Al principio parecía sólido, pero conforme ascendía, el armazón de palos y cuerdas comenzó a crujir como si fuera a hundirse, así que continuó el ascenso procurando apoyarse en las uniones más trabadas. La pierna herida le molestaba, pero sus manos se aferraban a los salientes igual que si fueran zarpas. Cuanto más subía por la estructura, ésta más se bamboleaba. A dos tercios de la cúspide se detuvo para recuperar el resuello, con la lluvia y el viento azotándole la cara. Abajo, en el foso, el lecho de roca parecía aguardar a que las fuerzas le fallaran. Tomó aire y continuó el ascenso hasta coronar el andamiaje, justo donde se apoyaba el tronco que unía la muralla con la torre de vigilancia.

No esperaron a que se recuperara. Al otro extremo aguardaban Wilfred en su silla, Flavio Diácono, Drogo y Alcuino. Más alejada, Theresa permanecía custodiada por dos soldados. La distinguió sin capucha pero aún amordazada. Pese a la distancia pudo advertir sus ojos de terror, y junto a ella, un hombre alto con un hacha. El corazón se le encogió. En ese instante Drogo se adelantó y le pidió a Izam que jurara.

– En el nombre del Señor, santiguaos y preparaos para el combate. Alcuino presenta a un campeón -le gritó señalando al hombre del hacha-. Por ser él el ofendido, se encuentra en su derecho. Ahora jurad lealtad a Dios y que Él guíe vuestras armas.

Izam juró. Luego Drogo se volvió hacia el hombre del hacha y le indicó que se preparara.

– ¡Honor para el vencedor, e infierno para el que caiga!

Izam comprendió que el duelo se celebraría sobre el vacío, así que mientras su oponente llegaba, estudió el tronco donde se batirían.

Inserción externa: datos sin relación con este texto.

-- ==== Sys2Proof/Certificates/Slice0/Obligations.lean ====
section
/-!
DEFINITION. The statements for the provers: what each instruction and each move of the machine does, the checks that stop a bundle, taking
an exception, the encodings, and what every step keeps.
-/

namespace Sys2Proof.Spec

open Sys2Proof Sys2Proof.Machine

/-! ## What one slot word does, as the tables of the spec give it -/

/-- A slot word's row: its iteration qualifier, who may hold it (01 R37, 12 R268), its queue operands in field order and the queues that
it pushes (03 R86), the withheld commands and stores that it adds (02 R66), the conditions under which it runs once it is selected (01
R38), and its effect on its agent, from the agent as it stands before the bundle (01 R39). -/
structure Form where
  iq : BitVec 2
  held : Prop
  ops : List QOp := []
  push : List (BitVec 4) := []
  cmds : Nat := 0
  stores : Nat := 0
  ok : Prop := True
  act : Agent → Agent
  /-- The next PC and the loop stack, from the agent before the bundle and the agent after its effects: the fall-through with its loop
  step (02 R55), but for words that jump or set a level. -/
  flow : Agent → Agent → Agent := fun _ a => a.seqStep

/-- The bundle of the word alone: a selected word takes its entries, reserves its pushes and has its effect; the next PC follows. A word
that is not selected has no effect (01 R21). -/
def Form.run (f : Form) (a : Agent) : Agent :=
  if a.selects f.iq then f.flow a (f.push.foldl Agent.reserve ((f.act a).taken f.ops)) else a.seqStep

/-- The conditions of a selected word. -/
def Form.can (f : Form) (a : Agent) : Prop :=
  f.ok ∧ a.supplies f.ops ∧ (∀ q ∈ f.push, a.room f.ops q) ∧ (f.cmds = 0 ∨ a.cmds + f.cmds ≤ 32) ∧
    (f.stores = 0 ∨ a.stores + f.stores ≤ 256)

/-- Instruction `i` runs at `s` as its row says, and changes nothing else. -/
def Form.Says (f : Form) (i : Instr) (s : State) : Prop :=
  let n := s.cur.toNat
  let sel := (s.agent n).selects f.iq
  s.ready n → f.held → (sel = true → f.can (s.agent n)) →
    exec i s = .next (s.issued n (if sel then f.cmds else 0) (if sel then f.stores else 0) f.run)

/-- A word of slots 1 and 2, or one that any agent may hold, which writes sd `lat` issue cycles later. -/
def writesS (iq : BitVec 2) (lat : Nat) (d : BitVec 5) (v : Agent → W64) : Form :=
  { iq := iq, held := True, act := fun a => a.fly a.icyc lat (.s d (v a)) }

/-- A word of slots 1 and 2 that writes ad one issue cycle later. -/
def writesA (iq : BitVec 2) (d : BitVec 4) (v : Agent → W64) : Form :=
  { iq := iq, held := True, act := fun a => a.fly a.icyc 1 (.a d (v a)) }

/-- The integer instructions (03 R77, R78). -/
def integer : Instr → Option Form
  | .add iq d x y => some (writesS iq 1 d (fun a => a.getS x + a.getS y))
  | .addi iq d x i => some (writesS iq 1 d (fun a => a.getS x + i.signExtend 64))
  | .sub iq d x y => some (writesS iq 1 d (fun a => a.getS x - a.getS y))
  | .adds iq d x y =>
    some (writesS iq 1 d (fun a => BitVec.ofInt 64 (max (-(2 ^ 63)) (min (2 ^ 63 - 1) ((a.getS x).toInt + (a.getS y).toInt)))))
  | .subs iq d x y =>
    some (writesS iq 1 d (fun a => BitVec.ofInt 64 (max (-(2 ^ 63)) (min (2 ^ 63 - 1) ((a.getS x).toInt - (a.getS y).toInt)))))
  | .and iq d x y => some (writesS iq 1 d (fun a => a.getS x &&& a.getS y))
  | .andi iq d x i => some (writesS iq 1 d (fun a => a.getS x &&& i.signExtend 64))
  | .or iq d x y => some (writesS iq 1 d (fun a => a.getS x ||| a.getS y))
  | .ori iq d x i => some (writesS iq 1 d (fun a => a.getS x ||| i.signExtend 64))
  | .xor iq d x y => some (writesS iq 1 d (fun a => a.getS x ^^^ a.getS y))
  | .xori iq d x i => some (writesS iq 1 d (fun a => a.getS x ^^^ i.signExtend 64))
  | .sll iq d x y => some (writesS iq 1 d (fun a => a.getS x <<< ((a.getS y) &&& 63#64).toNat))
  | .srl iq d x y => some (writesS iq 1 d (fun a => a.getS x >>> ((a.getS y) &&& 63#64).toNat))
  | .sra iq d x y => some (writesS iq 1 d (fun a => (a.getS x).sshiftRight ((a.getS y) &&& 63#64).toNat))
  | .slli iq d x k => some (writesS iq 1 d (fun a => a.getS x <<< k.toNat))
  | .srli iq d x k => some (writesS iq 1 d (fun a => a.getS x >>> k.toNat))
  | .srai iq d x k => some (writesS iq 1 d (fun a => (a.getS x).sshiftRight k.toNat))
  | .slt iq d x y => some (writesS iq 1 d (fun a => if (a.getS x).toInt < (a.getS y).toInt then 1 else 0))
  | .slti iq d x i => some (writesS iq 1 d (fun a => if (a.getS x).toInt < i.toInt then 1 else 0))
  | .sltu iq d x y => some (writesS iq 1 d (fun a => if (a.getS x).toNat < (a.getS y).toNat then 1 else 0))
  | .min iq d x y => some (writesS iq 1 d (fun a => BitVec.ofInt 64 (min (a.getS x).toInt (a.getS y).toInt)))
  | .max iq d x y => some (writesS iq 1 d (fun a => BitVec.ofInt 64 (max (a.getS x).toInt (a.getS y).toInt)))
  | .minu iq d x y => some (writesS iq 1 d (fun a => BitVec.ofNat 64 (min (a.getS x).toNat (a.getS y).toNat)))
  | .maxu iq d x y => some (writesS iq 1 d (fun a => BitVec.ofNat 64 (max (a.getS x).toNat (a.getS y).toNat)))
  | .clz iq d x =>
    some (writesS iq 1 d (fun a => if a.getS x = 0 then 64 else BitVec.ofNat 64 (63 - Nat.log2 (a.getS x).toNat)))
  | .popc iq d x => some (writesS iq 1 d (fun a => BitVec.ofNat 64 ((List.range 64).countP (fun k => (a.getS x).getLsbD k))))
  | .cmov iq d x y =>
    some { iq := iq, held := True, act := fun a => if a.getS y = 0 then a else a.fly a.icyc 1 (.s d (a.getS x)) }
  | .mul iq d x y => some (writesS iq 3 d (fun a => BitVec.ofNat 64 ((a.getS x).toNat * (a.getS y).toNat)))
  | .mulh iq d x y => some (writesS iq 3 d (fun a => BitVec.ofInt 64 ((a.getS x).toInt * (a.getS y).toInt / 2 ^ 64)))
  | .mulhu iq d x y => some (writesS iq 3 d (fun a => BitVec.ofNat 64 ((a.getS x).toNat * (a.getS y).toNat / 2 ^ 64)))
  | .div iq d x y =>
    some (writesS iq 12 d (fun a => if a.getS y = 0 then BitVec.allOnes 64 else BitVec.ofInt 64 ((a.getS x).toInt.tdiv (a.getS y).toInt)))
  | .divu iq d x y =>
    some (writesS iq 12 d (fun a => if a.getS y = 0 then BitVec.allOnes 64 else BitVec.ofNat 64 ((a.getS x).toNat / (a.getS y).toNat)))
  | .rem iq d x y =>
    some (writesS iq 12 d (fun a => if a.getS y = 0 then a.getS x else BitVec.ofInt 64 ((a.getS x).toInt.tmod (a.getS y).toInt)))
  | .remu iq d x y =>
    some (writesS iq 12 d (fun a => if a.getS y = 0 then a.getS x else BitVec.ofNat 64 ((a.getS x).toNat % (a.getS y).toNat)))
  | .li iq d i => some (writesS iq 1 d (fun _ => i.signExtend 64))
  | .lui iq d i => some (writesS iq 1 d (fun a => (a.getS d <<< 19) ||| i.setWidth 64))
  | _ => none

/-- The FP32 value in bits 31:0 of a register (03 R79). -/
def f32In (a : Agent) (x : BitVec 5) : W32 := (a.getS x).setWidth 32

Advirtió que su contorno superior estaba torpemente tallado, como si en algún momento lo hubieran empleado de puente entre la torre y la muralla. Aun así, mantener el equilibrio resultaría complicado porque la lluvia no cesaba. Se fijó en que a mitad del madero, asegurados sobre la superficie más plana, aparecían dispuestos varios odres de piel pequeños. No imaginó ni su propósito, ni el contenido que los abultaba.

En ese momento alzó la mirada y observó cómo su oponente salvaba el pretil de la torre para erguirse sobre el tronco auxiliándose con el hacha. Protegía su torso con un coleto de cuero y lucía botas claveteadas. Sin duda era Hóos Larsson. Los tatuajes le delataban.